theorem witness_ResetAbandonsTheCommandInProgress :
    (start []).Ready ∧ decode 0x2000 0x1BA = .ok (.c5 0x1BA) ∧ (Instr.c5 0x1BA).accepted = true
      ∧ ([] : List PortIn).length < Config.latency (opField 0x2000)
      ∧ (∀ inp ∈ ([] : List PortIn), inp.rst = false) ∧ resetInput.rst = true :=
  ⟨by decide, rfl, by decide, Nat.succ_pos _, by decide, rfl⟩

theorem witness_AssemblerNeverEmitsARefusedCommand :
    assemble lTest ['n', 'o', 'p'] = some [.nop] ∧ Instr.nop ∈ [Instr.nop] := by decide

theorem witness_PseudoInstructionsMeanTheirExpansions :
    extrfPseudo lTest .token 0x29BA1 = some (.extr 4 16 0x29BA1) := by decide

end Sys2Proof.Tests
end

/-! ## State: the rules of single commands, steps and clock edges (10_state.md) -/

namespace Sys2Proof.Machine

/-! ### Flags and single commands -/

theorem unmarked_iff (s : State) : s.unmarked = true ↔ s.Good := by
  simp [State.unmarked, State.Good]

theorem cmdReady_iff (s : State) : s.cmdReady = true ↔ s.inFlight = none := by
  simp [State.cmdReady, State.busy]

theorem cmdReady_eq_false_iff (s : State) : s.cmdReady = false ↔ ∃ f, s.inFlight = some f := by
  simp [State.cmdReady, State.busy, Option.isSome_iff_exists]

/-- A performed command either delivers a result, which may run CRC5U, or writes ACC16 at most (10_state.md R22, R23). -/
theorem exec_next_cases {i : Instr} {s t : State} (h : exec i s = .next t) :
    (i.producesResult = true ∧ ∃ v r n, t = { s with rsp := v, rspValid := true, c5 := r, draws := n }) ∨
      (i.producesResult = false ∧ ∃ a, t = { s with acc16 := a } ∧ (i.isCrc16 = false → a = s.acc16)) := by
  cases i with
  | nop => cases h; exact .inr ⟨rfl, _, rfl, fun _ => rfl⟩
  | c16init => cases h; exact .inr ⟨rfl, _, rfl, nofun⟩
  | c16byte arg => cases h; exact .inr ⟨rfl, _, rfl, nofun⟩
  | c5 arg =>
    simp only [exec, execC5] at h
    split at h
    · cases h; exact .inl ⟨rfl, _, _, _, rfl⟩
    · cases h
  | extr o w arg =>
    simp only [exec, execExtr] at h
    split at h
    · cases h; exact .inl ⟨rfl, _, _, _, rfl⟩
    · cases h
  | _ => cases h; exact .inl ⟨rfl, _, _, _, rfl⟩

/-- A command that answers a next state is one the core accepts (60_exceptions.md R133). -/
theorem exec_next_accepted {i : Instr} {s t : State} (h : exec i s = .next t) : i.accepted = true := by
  cases i with
  | c5 arg =>
    simp only [exec, execC5] at h
    split at h
    · assumption
    · cases h
  | extr o w arg =>
    simp only [exec, execExtr] at h
    split at h
    · assumption
    · cases h
  | _ => rfl

/-- No command clears RSP_VALID (10_state.md R23). -/
theorem exec_next_rspValid {i : Instr} {s t : State} (h : exec i s = .next t) (hv : s.rspValid = true) :
    t.rspValid = true := by
  obtain ⟨-, v, r, n, rfl⟩ | ⟨-, a, rfl, -⟩ := exec_next_cases h
  · rfl
  · exact hv

/-- A command outside CRC16U keeps ACC16 (10_state.md R22). -/
theorem exec_next_acc16 {i : Instr} {s t : State} (hi : i.isCrc16 = false) (h : exec i s = .next t) :
    t.acc16 = s.acc16 := by
  obtain ⟨-, v, r, n, rfl⟩ | ⟨-, a, rfl, ha⟩ := exec_next_cases h
  · rfl
  · exact ha hi

/-- A command outside CRC16U does not depend on ACC16: another value passes through it (10_state.md R22). -/
theorem exec_with_acc16 {i : Instr} (hi : i.isCrc16 = false) (s : State) (a : Half) :
    exec i { s with acc16 := a } = mapNext (fun t => { t with acc16 := a }) (exec i s) := by
  cases i with
  | c16init => cases hi
  | c16byte arg => cases hi
  | c16fin => cases hi
  | c5 arg =>
    simp only [exec, execC5]
    split <;> rfl
  | extr o w arg =>
    simp only [exec, execExtr]
    split <;> rfl
  | _ => rfl

/-- The byte C16BYTE feeds is the truncated operand (40_crc16.md R82). -/
theorem byteOperand_eq_setWidth (arg : Word) : byteOperand arg = arg.setWidth 8 :=
  (BitVec.setWidth_eq_extractLsb' (by decide)).symm

/-! ### Completion -/

/-- Completion writes the core's registers at most and leaves BUSY = 0; LAYOUT, the marks and the host's side stay. -/
theorem complete_next_shape {s t : State} (h : complete s = .next t) :
    ∃ a v b r n, t = { s with acc16 := a, rsp := v, rspValid := b, inFlight := none, c5 := r, draws := n } := by
  obtain ⟨hf, rfl⟩ | ⟨f, i, u, -, -, hu, rfl⟩ := complete_next_cases h
  · exact ⟨t.acc16, t.rsp, t.rspValid, t.c5, t.draws, by rw [← hf]⟩
  · obtain ⟨a, v, b, r, n, rfl⟩ := exec_next_shape hu
    exact ⟨a, v, b, r, n, rfl⟩

theorem complete_next_rspValid {s t : State} (h : complete s = .next t) (hv : s.rspValid = true) :
    t.rspValid = true := by
  obtain ⟨-, rfl⟩ | ⟨f, i, u, -, -, hu, rfl⟩ := complete_next_cases h
  · exact hv
  · rw [release_rspValid]
    exact exec_next_rspValid hu hv

/-- What completes is a command in the sense of the decoder, and the core performs it. -/
theorem complete_accept_next_accepted {cmd : CmdWord} {arg : Word} {s t : State}
    (h : complete (accept cmd arg s) = .next t) : ∃ i, decode cmd arg = .ok i ∧ i.accepted = true := by
  obtain ⟨hf, -⟩ | ⟨f, i, u, hf, hi, hu, -⟩ := complete_next_cases h
  · cases hf
  · cases hf
    exact ⟨i, hi, exec_next_accepted hu⟩

/-! ### One step -/

/-- Every step, of a busy core too, answers an unmarked state with the same LAYOUT, and each command it takes off the
host's list counts in the position. -/
theorem step_next_frame {s t : State} (h : step s = .next t) :
    t.Good ∧ t.layout = s.layout ∧ t.position + issuesIn t.pending = s.position + issuesIn s.pending := by
  obtain ⟨hr, hf, ⟨-, hc⟩ | ⟨cmd, arg, rest, hp, -, hc⟩ | ⟨cmd, arg, rest, -, -, hc⟩ | ⟨rest, hp, -, rfl⟩ |
    ⟨rest, hp, rfl⟩⟩ := step_next_cases h
  · obtain ⟨a, v, b, r, n, rfl⟩ := complete_next_shape hc
    exact ⟨⟨hr, hf⟩, rfl, rfl⟩
  · obtain ⟨a, v, b, r, n, rfl⟩ := complete_next_shape hc
    refine ⟨⟨hr, hf⟩, rfl, ?_⟩
    simp only [hp, issuesIn, accept_position, accept_pending]
    omega
  · obtain ⟨a, v, b, r, n, rfl⟩ := complete_next_shape hc
    exact ⟨⟨hr, hf⟩, rfl, rfl⟩
  · exact ⟨⟨hr, hf⟩, rfl, by simp only [hp, issuesIn]⟩
  · exact ⟨⟨hr, hf⟩, rfl, by simp only [hp, issuesIn, resetCore_position, resetCore_pending]⟩

/-- A step from BUSY = 0 ends with BUSY = 0: the timeless model takes a command in one step (10_state.md R24). -/
theorem step_next_idle {s t : State} (hs : s.inFlight = none) (h : step s = .next t) : t.inFlight = none := by
  obtain ⟨-, -, ⟨-, hc⟩ | ⟨cmd, arg, rest, -, -, hc⟩ | ⟨cmd, arg, rest, -, -, hc⟩ | ⟨rest, -, -, rfl⟩ |
    ⟨rest, -, rfl⟩⟩ := step_next_cases h
  · exact complete_next_idle hc
  · exact complete_next_idle hc
  · exact complete_next_idle hc
  · exact hs
  · rfl

theorem step_keeps_inv {l : Layout} {n : Nat} {s t : State} (hs : s.Inv l n) (h : step s = .next t) : t.Inv l n := by
  obtain ⟨⟨hready, -⟩, rfl, rfl⟩ := hs
  obtain ⟨hgood, hlayout, hcount⟩ := step_next_frame h
  have hidle : t.inFlight = none := step_next_idle ((cmdReady_iff s).1 hready) h
  exact ⟨⟨(cmdReady_iff t).2 hidle, (unmarked_iff t).2 hgood⟩, hlayout, hcount⟩

/-- A ready core takes the issued command and performs it in the same step (30_encoding.md R61). -/
theorem step_issue_of_ready {s : State} {cmd : CmdWord} {arg : Word} {rest : List HostAction} (hs : s.Ready)
    (hp : s.pending = .issue cmd arg :: rest) :
    step s = complete (accept cmd arg { s with pending := rest }) := by
  obtain ⟨hready, hunmarked⟩ := hs
  obtain ⟨hr, hf⟩ := (unmarked_iff s).1 hunmarked
  simp [step, takeStep, hostActs, hostIssues, hr, hf, hp, hready]

/-- A busy core accepts nothing: the command in progress completes and the host holds its own (30_encoding.md R60). -/
theorem step_issue_of_busy {s t : State} {cmd : CmdWord} {arg : Word} {rest : List HostAction}
    (hs : s.cmdReady = false) (hp : s.pending = .issue cmd arg :: rest) (h : step s = .next t) :
    complete s = .next t := by
  obtain ⟨-, -, ⟨-, hc⟩ | ⟨_, _, _, -, hready, -⟩ | ⟨_, _, _, -, -, hc⟩ | ⟨_, hp', -⟩ | ⟨_, hp', -⟩⟩ :=
    step_next_cases h
  · exact hc
  · rw [hs] at hready; cases hready
  · exact hc
  · rw [hp] at hp'; cases hp'
  · rw [hp] at hp'; cases hp'

/-! ### One clock edge -/

theorem clockEdge_next_frame {inp : PortIn} {s t : State} (h : clockEdge inp s = .next t) :
    t.Good ∧ t.layout = s.layout := by
  obtain ⟨hr, hf, ⟨-, rfl⟩ | ⟨-, f, -, ⟨-, hc⟩ | ⟨-, rfl⟩⟩ | ⟨-, -, -, ha⟩ | ⟨-, -, -, rfl⟩⟩ :=
    clockEdge_next_cases h
  · exact ⟨⟨hr, hf⟩, rfl⟩
  · obtain ⟨a, v, b, r, n, rfl⟩ := complete_next_shape hc
    exact ⟨⟨hr, hf⟩, rfl⟩
  · exact ⟨⟨hr, hf⟩, rfl⟩
  · obtain ⟨rfl, -⟩ := acceptEdge_next_cases ha
    exact ⟨⟨hr, hf⟩, rfl⟩
  · exact ⟨⟨hr, hf⟩, rfl⟩

/-- A command in progress after an edge was in progress before it, or was accepted at it because the core performs it
(log entry 20). -/
theorem clockEdge_next_inFlight {inp : PortIn} {s t : State} (h : clockEdge inp s = .next t) {f : Flight}
    (hf : t.inFlight = some f) :
    (∃ g, s.inFlight = some g ∧ f.cmd = g.cmd ∧ f.arg = g.arg) ∨
      ∃ i, decode f.cmd f.arg = .ok i ∧ i.accepted = true := by
  obtain ⟨-, -, ⟨-, rfl⟩ | ⟨-, g, hg, ⟨-, hc⟩ | ⟨-, rfl⟩⟩ | ⟨-, -, -, ha⟩ | ⟨-, hnone, -, rfl⟩⟩ :=
    clockEdge_next_cases h
  · cases hf
  · rw [complete_next_idle hc] at hf; cases hf
  · cases hf
    exact .inl ⟨g, hg, rfl, rfl⟩
  · obtain ⟨rfl, u, hu⟩ := acceptEdge_next_cases ha
    cases hf
    exact .inr (complete_accept_next_accepted hu)
  · rw [hnone] at hf; cases hf

theorem clockEdge_keeps_clockInv {l : Layout} {inp : PortIn} {s t : State} (hs : s.ClockInv l)
    (h : clockEdge inp s = .next t) : t.ClockInv l := by
  obtain ⟨-, rfl, hflight⟩ := hs
  obtain ⟨hgood, hlayout⟩ := clockEdge_next_frame h
  refine ⟨(unmarked_iff t).2 hgood, hlayout, fun f hf => ?_⟩
  obtain ⟨g, hg, hcmd, harg⟩ | haccepted := clockEdge_next_inFlight h hf
  · rw [hcmd, harg]
    exact hflight g hg
  · exact haccepted

theorem clockEdge_next_rspValid {inp : PortIn} {s t : State} (h : clockEdge inp s = .next t) (hrst : inp.rst = false)
    (hv : s.rspValid = true) : t.rspValid = true := by
  obtain ⟨-, -, ⟨hrst', -⟩ | ⟨-, f, -, ⟨-, hc⟩ | ⟨-, rfl⟩⟩ | ⟨-, -, -, ha⟩ | ⟨-, -, -, rfl⟩⟩ :=
    clockEdge_next_cases h
  · rw [hrst] at hrst'; cases hrst'
  · exact complete_next_rspValid hc hv
  · exact hv
  · obtain ⟨rfl, -⟩ := acceptEdge_next_cases ha
    exact hv
  · exact hv

theorem clockEdge_next_position {inp : PortIn} {s t : State} (h : clockEdge inp s = .next t) :
    t.position = if inp.rst = false ∧ inp.cmdValid = true ∧ s.cmdReady = true then s.position + 1 else s.position := by
  obtain ⟨-, -, ⟨hrst, rfl⟩ | ⟨-, f, hf, hbusy⟩ | ⟨hrst, hnone, hvalid, ha⟩ | ⟨-, -, hvalid, rfl⟩⟩ :=
    clockEdge_next_cases h
  · simp [hrst]
  · have hready : s.cmdReady = false := (cmdReady_eq_false_iff s).2 ⟨f, hf⟩
    obtain ⟨-, hc⟩ | ⟨-, rfl⟩ := hbusy
    · obtain ⟨a, v, b, r, n, rfl⟩ := complete_next_shape hc
      simp [hready]
    · simp [hready]
  · obtain ⟨rfl, -⟩ := acceptEdge_next_cases ha
    simp [hrst, hvalid, (cmdReady_iff s).2 hnone]
  · simp [hvalid]

/-- On a ready core an edge at which the host offers a command is the accepting edge (30_encoding.md R60). -/
theorem clockEdge_offer_of_ready {s : State} (hs : s.Ready) (cmd : CmdWord) (arg : Word) :
    clockEdge (offerInput cmd arg) s = acceptEdge cmd arg s := by
  obtain ⟨hready, hunmarked⟩ := hs
  obtain ⟨hr, hf⟩ := (unmarked_iff s).1 hunmarked
  simp [clockEdge, liveEdge, idleEdge, offerInput, hr, hf, (cmdReady_iff s).1 hready]

/-! ### Recorded marks -/

theorem advance_of_refused {s : State} {r : Refusal} (h : step s = .refused r) :
    advance s = { s with refusedMark := some r } := by
  rw [step] at h
  simp [advance, h]

theorem advance_of_fault {s : State} {r : Fault} (h : step s = .fault r) :
    advance s = { s with faultRecord := some r } := by
  rw [step] at h
  simp [advance, h]

theorem advanceN_of_fixed {s : State} (h : advance s = s) (k : Nat) : advanceN k s = s := by
  induction k with
  | zero => rfl
  | succ k ih => rw [advanceN, h, ih]

/-- A step that faults carries no REFUSED mark, which would have been answered first. -/
theorem refusedMark_eq_none_of_step_fault {s : State} {r : Fault} (h : step s = .fault r) : s.refusedMark = none := by
  cases hr : s.refusedMark with
  | none => rfl
  | some r' => rw [step_of_refusedMark hr] at h; cases h
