-- ==== Sys2Proof/Decode.lean ====
section
/-!
DEFINITION. Decoding and encoding instruction words (spec/30_encoding.md). A word matching no row of the opcode table is rejected,
by the name of what the core does not recognise in it (rules R76, R77). The encoder is written from the same tables and is the
inverse the round-trip claims speak of. Field positions and numeric codes are those of rules R61, R62, R72, R73 (log entry 21).
-/

namespace Sys2Proof

/-! ## Fields and immediates of a word -/

/-- A 5-bit register field as a register index (R10, R61). -/
def regOf (field : BitVec 5) : Reg := field.toFin
/-- A register index as a 5-bit field. -/
def regBits (r : Reg) : BitVec 5 := BitVec.ofFin r
/-- `inst[6:0]` (R61). -/
def opcodeOf (w : Word) : BitVec 7 := w.extractLsb' 0 7
/-- `inst[14:12]` (R61). -/
def funct3Of (w : Word) : BitVec 3 := w.extractLsb' 12 3
/-- `inst[31:25]` (R61). -/
def funct7Of (w : Word) : BitVec 7 := w.extractLsb' 25 7
/-- `inst[11:7]` (R61). -/
def rdOf (w : Word) : Reg := regOf (w.extractLsb' 7 5)
/-- `inst[19:15]` (R61). -/
def rs1Of (w : Word) : Reg := regOf (w.extractLsb' 15 5)
/-- `inst[24:20]` (R61). -/
def rs2Of (w : Word) : Reg := regOf (w.extractLsb' 20 5)
/-- `inst[24:20]` as the shift amount of the immediate shifts (R71). -/
def shamtOf (w : Word) : BitVec 5 := w.extractLsb' 20 5
/-- The I immediate's 12 bits, `inst[31:20]` (R66). -/
def immIOf (w : Word) : BitVec 12 := w.extractLsb' 20 12
/-- The S immediate's 12 bits, `inst[31:25] ++ inst[11:7]` (R67). -/
def immSOf (w : Word) : BitVec 12 := w.extractLsb' 25 7 ++ w.extractLsb' 7 5
/-- The B immediate's 13 bits, `inst[31] ++ inst[7] ++ inst[30:25] ++ inst[11:8] ++ 0` (R68). -/
def immBOf (w : Word) : BitVec 13 :=
  w.extractLsb' 31 1 ++ w.extractLsb' 7 1 ++ w.extractLsb' 25 6 ++ w.extractLsb' 8 4 ++ 0#1
/-- The U immediate's 20 bits, `inst[31:12]` (R69). -/
def immUOf (w : Word) : BitVec 20 := w.extractLsb' 12 20
/-- The J immediate's 21 bits, `inst[31] ++ inst[19:12] ++ inst[20] ++ inst[30:21] ++ 0` (R70). -/
def immJOf (w : Word) : BitVec 21 :=
  w.extractLsb' 31 1 ++ w.extractLsb' 12 8 ++ w.extractLsb' 20 1 ++ w.extractLsb' 21 10 ++ 0#1

/-! ## Decoding -/

/-- Why bytes are no instruction. -/
inductive DecodeError where
  /-- `inst[6:0]` is none of the ten opcodes of rule R72 (R76). -/
  | unrecognisedOpcode (inst : Word)
  /-- The opcode is recognised, its `funct3` or `funct7` selects nothing (R77). -/
  | reservedMinor (inst : Word)
  /-- Fewer than the four bytes of an instruction (R60); a fetch never gives so few. -/
  | truncated
  deriving DecidableEq, Repr

/-- The OP class: `funct7` and `funct3` select (R73, R96). -/
def decodeOp (w : Word) : Except DecodeError Instr :=
  let f3 := funct3Of w
  if funct7Of w = 0b0000000#7 then
    if f3 = 0b000#3 then .ok (.add (rdOf w) (rs1Of w) (rs2Of w))
    else if f3 = 0b001#3 then .ok (.sll (rdOf w) (rs1Of w) (rs2Of w))
    else if f3 = 0b010#3 then .ok (.slt (rdOf w) (rs1Of w) (rs2Of w))
    else if f3 = 0b011#3 then .ok (.sltu (rdOf w) (rs1Of w) (rs2Of w))
    else if f3 = 0b100#3 then .ok (.xor (rdOf w) (rs1Of w) (rs2Of w))
    else if f3 = 0b101#3 then .ok (.srl (rdOf w) (rs1Of w) (rs2Of w))
    else if f3 = 0b110#3 then .ok (.or (rdOf w) (rs1Of w) (rs2Of w))
    else .ok (.and (rdOf w) (rs1Of w) (rs2Of w)) -- 111, the last of the eight
  else if funct7Of w = 0b0100000#7 then
    if f3 = 0b000#3 then .ok (.sub (rdOf w) (rs1Of w) (rs2Of w))
    else if f3 = 0b101#3 then .ok (.sra (rdOf w) (rs1Of w) (rs2Of w))
    else .error (.reservedMinor w)
  else if funct7Of w = 0b0000001#7 then
    if f3 = 0b000#3 then .ok (.mul (rdOf w) (rs1Of w) (rs2Of w))
    else if f3 = 0b001#3 then .ok (.mulh (rdOf w) (rs1Of w) (rs2Of w))
    else if f3 = 0b010#3 then .ok (.mulhsu (rdOf w) (rs1Of w) (rs2Of w))
    else if f3 = 0b011#3 then .ok (.mulhu (rdOf w) (rs1Of w) (rs2Of w))
    else if f3 = 0b100#3 then .ok (.div (rdOf w) (rs1Of w) (rs2Of w))
    else if f3 = 0b101#3 then .ok (.divu (rdOf w) (rs1Of w) (rs2Of w))
    else if f3 = 0b110#3 then .ok (.rem (rdOf w) (rs1Of w) (rs2Of w))
    else .ok (.remu (rdOf w) (rs1Of w) (rs2Of w)) -- 111, the last of the eight
  else .error (.reservedMinor w)

/-- The OP-IMM class: `funct3` selects, and `inst[31:25]` for the shifts (R73, R97). -/
def decodeOpImm (w : Word) : Except DecodeError Instr :=
  let f3 := funct3Of w
  if f3 = 0b000#3 then .ok (.addi (rdOf w) (rs1Of w) (immIOf w))
  else if f3 = 0b010#3 then .ok (.slti (rdOf w) (rs1Of w) (immIOf w))
  else if f3 = 0b011#3 then .ok (.sltiu (rdOf w) (rs1Of w) (immIOf w))
  else if f3 = 0b100#3 then .ok (.xori (rdOf w) (rs1Of w) (immIOf w))
  else if f3 = 0b110#3 then .ok (.ori (rdOf w) (rs1Of w) (immIOf w))
  else if f3 = 0b111#3 then .ok (.andi (rdOf w) (rs1Of w) (immIOf w))
  else if f3 = 0b001#3 then
    if funct7Of w = 0b0000000#7 then .ok (.slli (rdOf w) (rs1Of w) (shamtOf w))
    else .error (.reservedMinor w)
  else -- 101, the last of the eight
    if funct7Of w = 0b0000000#7 then .ok (.srli (rdOf w) (rs1Of w) (shamtOf w))
    else if funct7Of w = 0b0100000#7 then .ok (.srai (rdOf w) (rs1Of w) (shamtOf w))
    else .error (.reservedMinor w)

■ Brief ■
Print, from the entries above, the line with "refine ⟨(unmarked_iff t).2", the line with "obtain ⟨-, -, ⟨hrst', -⟩" and all lines between them, exactly and with nothing else.

■ Answer to this problem ■
  refine ⟨(unmarked_iff t).2 hgood, hlayout, fun f hf => ?_⟩
  obtain ⟨g, hg, hcmd, harg⟩ | haccepted := clockEdge_next_inFlight h hf
  · rw [hcmd, harg]
    exact hflight g hg
  · exact haccepted

theorem clockEdge_next_rspValid {inp : PortIn} {s t : State} (h : clockEdge inp s = .next t) (hrst : inp.rst = false)
    (hv : s.rspValid = true) : t.rspValid = true := by
  obtain ⟨-, -, ⟨hrst', -⟩ | ⟨-, f, -, ⟨-, hc⟩ | ⟨-, rfl⟩⟩ | ⟨-, -, -, ha⟩ | ⟨-, -, -, rfl⟩⟩ :=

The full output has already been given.